ASSIGNED TASK: I need every line of the material below that includes the string "base".

THE DATA:
-- ==== Sys2Proof/Machine/Hook.lean ====
section
/-! DEFINITION. The Line Supervision Engine (chapters 1, 3 and 4): settling, seizure, breaks, pulse
digits, rate learning, release and faults, as operations on one line. -/

namespace Sys2Proof.Machine

/-! ### Rate learning and the pulse digit (R58 to R73) -/

/-- The glitch allowance, 5 × glitch ms (R36). -/
def Profile.glitchAllowance (p : Profile) : Nat := 5 * p.glitch

/-- The learned gap of a period: three times it, held within the profile's bounds (R70). -/
def learnedGap (p : Profile) (period : Nat) : Nat :=
  if 3 * period < p.gapLoMs then p.gapLoMs
  else if p.gapHiMs < 3 * period then p.gapHiMs
  else 3 * period

/-- The gap in force (R60). -/
def gapInForce (p : Profile) (r : Option Learning) : Nat :=
  match r with
  | some (.done period) => learnedGap p period
  | _ => p.gapMs

/-- The learning record at the end of a pulse digit (R73). -/
def Learning.digitEnd : Learning → Learning
  | .measuring _ _ => .armed
  | .overflowed _ _ => .failed
  | r => r

/-- Update a line's learning for the end of a digit, stopping the learn timer of a measurement (R73). -/
def Line.endDigitLearning (l : Line) : Line :=
  match l.learning with
  | some (.measuring _ _) => { l with learning := some .armed, learnTimer := none }
  | some r => { l with learning := some r.digitEnd }
  | none => l

/-- Discard the pulse digit in progress (R64). -/
def Line.discardPulse (l : Line) : Line :=
  ({ ({ l with gapTimer := none } : Line).endDigitLearning with pulseCount := none } : Line).markMutilated

/-- The learn timer expires: MEASURING becomes OVERFLOWED with the mark LEARN_OVERFLOW (R72). -/
def Line.learnOverflow (l : Line) : Line :=
  match l.learning with
  | some (.measuring t1 k) =>
    ({ l with learning := some (.overflowed t1 k), learnTimer := none } : Line).markLearnOverflow
  | _ => { l with learnTimer := none }

/-- Offer an onset to the rate-learning record (R67 to R71). `begins` says that the break begins a
digit; an overdue learn timer is taken at once (R68). -/
def Line.offerOnset (l : Line) (p : Profile) (now onset : Time) (begins : Bool) : Line :=
  match l.learning with
  | some .armed =>
    if begins then
      let e := after onset p.learnSpanMs
      let l := { l with learning := some (.measuring onset 1), learnTimer := some e }
      if due e now then l.learnOverflow else l
    else l
  | some (.measuring t1 k) =>
    if k + 1 = 5 then
      let period := elapsed t1 onset / 4
      if p.periodLoMs ≤ period ∧ period ≤ p.periodHiMs then
        { l with learning := some (.done period), learnTimer := none }
      else ({ l with learning := some .failed, learnTimer := none } : Line).markRateOutOfRange
    else { l with learning := some (.measuring t1 (k + 1)) }
  | some (.overflowed t1 k) =>
    if k + 1 = 5 then { l with learning := some .failed }
    else { l with learning := some (.overflowed t1 (k + 1)) }
  | _ => l

/-- The symbol of a pulse count (R61 step 2): 1 to 9 are themselves, 10 is the symbol 0, more is none. -/
def pulseSymbol (count : Nat) : Option Symbol :=
  if h : 1 ≤ count ∧ count ≤ 9 then some ⟨count, by omega⟩
  else if count = 10 then some 0
  else none

/-! ### Supervision and its end -/

/-- Stop every timer of a line. -/
def Line.stopTimers (l : Line) : Line :=
  { l with
    settleTimer := none
    seizeTimer := none
    seizeFrom := none
    breakTimer := none
    gapTimer := none
    firstDigitTimer := none
    collectTimer := none
    learnTimer := none }

/-- Remove what a line context holds only during a seizure: snapshot, return state and break time. -/
def Line.forgetCall (l : Line) : Line :=
  { l with snapshot := none, returnState := none, breakTime := none }

/-- Open a collection (R93). -/
def Collection.opened (seizeTime : Time) : Collection := ⟨seizeTime, [], none, .none, none⟩

/-- Request a detector if the snapshot's methods are TONE or BOTH (R79). -/
def State.requestIfTone (s : State) (n : LineNo) : State :=
  match (s.profileOf n).methods with
  | .pulse => s
  | _ => s.requestDetector n

/-- The seize timer expires, with expiry time `e` (R40). -/
def State.seizeLine (s : State) (n : LineNo) (e : Time) : State :=
  let s1 := s.raise (.line n) .hook (some ((s.line n).seizeFrom.getD e))
  if s.barred n then
    s1.modLine n fun l => { l with state := .held, seizeTimer := none, seizeFrom := none }
  else
    (s1.modLine n fun l =>
      { l with
        state := .seized
        seizeTimer := none
        seizeFrom := none
        collection := some (.opened e)
        firstDigitTimer := some (after e (s.profileOf n).firstMs)
        learning := some .armed }).requestIfTone n

/-- The seize time of a line entering SEIZING: four times seize_ms, capped, in a held binder (R38). -/
def State.seizeSpan (s : State) (n : LineNo) : Nat :=
  if s.inHold (s.line n).pair then min (4 * (s.liveProfile n).seizeMs) Config.seizeCapMs
  else (s.liveProfile n).seizeMs

/-- A line enters SEIZING with its seize timer counted from `base`; an expiry time already reached is
taken at once (R17, R20, R38). -/
def State.enterSeizing (s : State) (n : LineNo) (base : Time) : State :=
  let e := after base (s.seizeSpan n)
  let s' := s.modLine n fun l =>
    { l with
      state := .seizing
      snapshot := some (s.liveProfile n)
      seizeTimer := some e
      seizeFrom := some base }
  if due e s.now then s'.seizeLine n e else s'

/-- The settle timer expires, with expiry time `e` (R20). -/
def State.settleLine (s : State) (n : LineNo) (e : Time) : State :=
  let s := s.modLine n fun l => { l with settleTimer := none }
  if (s.fault (s.line n).pair).faulted then s.modLine n fun l => { l with state := .faulted }
  else if (s.scanRec (s.line n).pair).loopClass = some .loop then s.enterSeizing n e
  else s.modLine n fun l => { l with state := .idle }

/-- A line enters SETTLING (R18); with settle_ms 0 the expiry is taken at the moment of entry. -/
def State.enterSettling (s : State) (n : LineNo) : State :=
  let ms := (s.liveProfile n).settleMs
  let s' := s.modLine n fun l =>
    { l.forgetCall with
      state := .settling
      settleTimer := some (after s.now ms)
      wasFaulted := none }
  if ms = 0 then s'.settleLine n s.now else s'

/-- Discard a line's pulse digit if one is in progress (R58, R64). -/
def Line.discardAnyPulse (l : Line) : Line := if l.phase = some .pulsing then l.discardPulse else l

/-- The steps 1 to 5 of a release (R51), with the close time of a RELEASE closure (R112). -/
def State.endSupervision (s : State) (n : LineNo) (closeTime : Time) : State :=
  let s := s.modLine n .discardAnyPulse
  let s := if (s.line n).hasDigit then s.closeCollection n .release closeTime
    else s.modLine n fun l => { l with collection := none }
  let s := (s.modLine n .stopTimers).dropDetector n
  s.modLine n fun l => { l with learning := none, permanentLoop := false }

/-- The break timer expires, with expiry time `e`: a release (R51). -/
def State.releaseLine (s : State) (n : LineNo) (e : Time) : State :=
  let hookTime := (s.line n).breakTime.getD e
  ((s.endSupervision n e).raise (.line n) .hook (some hookTime)).modLine n
    fun l => { l.forgetCall with state := .idle }

/-- A fault reaches a line (R53). -/
def State.faultLine (s : State) (n : LineNo) : State :=
  match (s.line n).state with
  | .settling => s.modLine n fun l => { l.stopTimers.forgetCall with state := .faulted }
  | .seizing => s.modLine n fun l => { l.stopTimers.forgetCall with state := .faulted }
  | .idle => s.modLine n fun l => { l with state := .faulted }
  | .faulted => s
  | .underTest => s
  | .disabled => s
  | _ =>
    ((s.endSupervision n s.now).raise (.line n) .hook (some s.now)).modLine n
      fun l => { l.forgetCall with state := .faulted }

/-! ### Expiries of the first-digit, collect and gap timers -/

/-- The first-digit timer expires, with expiry time `e`: a permanent loop (R42, R50). -/
def State.permanentLoop (s : State) (n : LineNo) (e : Time) : State :=
  ((((s.modLine n fun l => { l with permanentLoop := true, firstDigitTimer := none }).raise
    (.line n) .loopHeld (some e)).modLine n fun l => { l with collection := none }).dropDetector n).modLine n
      (Line.setPhase · .held)

/-- The collect timer expires, with expiry time `e` (R50, R65, R96). -/
def State.collectTimeout (s : State) (n : LineNo) (e : Time) : State :=
  (((s.modLine n .discardAnyPulse).closeCollection n .timeout e).dropDetector n).modLine n
    (Line.setPhase · .held)

/-- The phase after a digit was offered or refused a symbol: HELD when the collection has closed,
COLLECTING when it holds a digit, SEIZED with a fresh first-digit timer when it is empty (R41, R61, R113). -/
def State.phaseAfterDigit (s : State) (n : LineNo) : State :=
  match (s.line n).collection with
  | none => (s.dropDetector n).modLine n (Line.setPhase · .held)
  | some c =>
    if c.digits.isEmpty then
      s.modLine n fun l =>
        { l.setPhase .seized with firstDigitTimer := some (after s.now (s.profileOf n).firstMs) }
    else s.modLine n (Line.setPhase · .collecting)

/-- The gap timer expires: the pulse digit in progress completes (R61). -/
def State.completePulse (s : State) (n : LineNo) : State :=
  let count := (s.line n).pulseCount.getD 0
  let s := s.modLine n fun l => { l.endDigitLearning with pulseCount := none, gapTimer := none }
  let s := match pulseSymbol count with
    | some x => s.acceptDigit n ⟨x, .pulse⟩
    | none => s.modLine n .markBadPulseCount
  s.phaseAfterDigit n

/-! ### Breaks (R43 to R49, R59) -/

/-- A loop broken opens a break on an off-hook line that leaves `from_`; an expiry time already reached
is a release at once (R43). -/
def State.openBreak (s : State) (n : LineNo) (from_ : OffHook) (stamp : Time) : State :=
  let p := s.profileOf n
  let e := after stamp (p.flashMaxMs + p.glitchAllowance)
  let s' := s.modLine n fun l =>
    { l with
      state := .opened
      returnState := some from_
      breakTime := some stamp
      breakTimer := some e }
  if due e s.now then s'.releaseLine n e else s'

/-- The break is over: the line is in `st`, with no return state, break time or break timer (R44). -/
def Line.endBreak (l : Line) (st : OffHook) : Line :=
  { l with state := st.toState, returnState := none, breakTime := none, breakTimer := none }

/-- A hit: the line is back in its return state (R45). -/
def State.hit (s : State) (n : LineNo) (rs : OffHook) : State := s.modLine n (Line.endBreak · rs)

/-- A pulse break with onset `onset` and make time `make` (R46, R59, R60). -/
def State.pulseBreak (s : State) (n : LineNo) (rs : OffHook) (onset make : Time) : State :=
  let p := s.profileOf n
  let l := s.line n
  let count := if rs = .pulsing then min 255 (l.pulseCount.getD 0 + 1) else 1
  let l := { l with
    pulseCount := some count
    firstDigitTimer := if rs = OffHook.seized then none else l.firstDigitTimer }
  let l := l.offerOnset p s.now onset (decide (rs ≠ OffHook.pulsing))
  let e := after make (gapInForce p l.learning + p.glitchAllowance)
  let s' := s.setLine n (({ l with gapTimer := some e } : Line).endBreak .pulsing)
  if due e s.now then s'.completePulse n else s'

/-- An invalid break whose make is stamped `make` (R47). -/
def State.invalidBreak (s : State) (n : LineNo) (rs : OffHook) (make : Time) : State :=
  if rs = .pulsing then
    let s := s.modLine n .discardPulse
    if (s.line n).hasDigit then s.modLine n (Line.endBreak · .collecting)
    else s.modLine n fun l =>
      { l.endBreak .seized with firstDigitTimer := some (after make (s.profileOf n).firstMs) }
  else s.hit n rs

/-- Raise FLASH with its flash time (R57). -/
def State.raiseFlash (s : State) (n : LineNo) (flash : Time) : State := s.raise (.line n) .flash (some flash)

/-- A flash on a line whose collection stays open and empty (R48, from SEIZED). -/
def State.flashFromSeized (s : State) (n : LineNo) (flash : Time) : State :=
  (s.raiseFlash n flash).modLine n fun l =>
    { l.endBreak .seized with firstDigitTimer := some (after flash (s.profileOf n).firstMs) }

/-- Open a collection at a flash: the line is SEIZED with a fresh first-digit timer (R48, R49, R93). -/
def State.openAtFlash (s : State) (n : LineNo) (flash : Time) : State :=
  s.modLine n fun l =>
    { l.endBreak .seized with
      collection := some (.opened flash)
      firstDigitTimer := some (after flash (s.profileOf n).firstMs) }

/-- A flash on a line with no collection open (R48, from HELD). -/
def State.flashFromHeld (s : State) (n : LineNo) (flash : Time) : State :=
  let s := s.raiseFlash n flash
  if s.barred n then s.hit n .held
  else
    ((s.openAtFlash n flash).modLine n fun l =>
      { l with learning := match l.learning with
          | some r => some r
          | none => some .armed }).requestIfTone n

/-- A flash with return state COLLECTING or PULSING (R49). -/
def State.flashFromDialling (s : State) (n : LineNo) (flash : Time) : State :=
  let s := s.modLine n .discardAnyPulse
  if (s.line n).hasDigit then
    let s := (s.closeCollection n .flash flash).raiseFlash n flash
    if s.barred n then (s.hit n .held).dropDetector n
    else s.openAtFlash n flash
  else s.flashFromSeized n flash

/-- A loop made ends the break of a line in OPEN (R44). -/
def State.classifyBreak (s : State) (n : LineNo) (rs : OffHook) (breakTime make : Time) : State :=
  let p := s.profileOf n
  let d := elapsed breakTime make
  if d < p.brkMinMs then s.hit n rs
  else if d ≤ p.brkMaxMs then
    if p.methods ≠ .tone ∧ rs ≠ .held then s.pulseBreak n rs breakTime make else s.hit n rs
  else if d < p.flashMinMs then s.invalidBreak n rs make
  else match rs with
    | .seized => s.flashFromSeized n make
    | .held => s.flashFromHeld n make
    | _ => s.flashFromDialling n make

/-! ### Qualified transitions (R37) -/

/-- A loop made stamped `stamp` reaches a line (R37). -/
def State.loopMade (s : State) (n : LineNo) (stamp : Time) : State :=
  match (s.line n).state with
  | .idle => s.enterSeizing n stamp
  | .opened =>
    match (s.line n).returnState, (s.line n).breakTime with
    | some rs, some b => s.classifyBreak n rs b stamp
    | _, _ => s
  | _ => s

/-- A loop broken stamped `stamp` reaches a line (R37, R39, R43). -/
def State.loopBroken (s : State) (n : LineNo) (stamp : Time) : State :=
  match (s.line n).state with
  | .seizing => s.modLine n fun l => { l.stopTimers.forgetCall with state := .idle }
  | .seized => s.openBreak n .seized stamp
  | .pulsing => s.openBreak n .pulsing stamp
  | .collecting => s.openBreak n .collecting stamp
  | .held => s.openBreak n .held stamp
  | _ => s

/-! ### Tone onsets at the line (R85) -/

/-- A delivered onset reaches its line (R85). -/
def State.toneAtLine (s : State) (n : LineNo) (x : Symbol) : State :=
  match (s.line n).state with
  | .seized => (s.acceptDigit n ⟨x, .tone⟩).phaseAfterDigit n
  | .collecting => (s.acceptDigit n ⟨x, .tone⟩).phaseAfterDigit n
  | .pulsing => s.modLine n .markToneInPulse
  | _ => s

/-- A detector's onset is taken by the pool (R83, R84). -/
def State.takeOnset (s : State) (d : DetectorNo) (x : Symbol) : State :=
  if (s.detector d).inService then
    match (s.detector d).bound with
    | none => s
    | some b => if elapsed b.bindTime s.now < Config.bindSettleMs then s else s.toneAtLine b.line x
  else s

end Sys2Proof.Machine
end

ANSWER SECTION:
/-- A line enters SEIZING with its seize timer counted from `base`; an expiry time already reached is
def State.enterSeizing (s : State) (n : LineNo) (base : Time) : State :=
  let e := after base (s.seizeSpan n)
      seizeFrom := some base }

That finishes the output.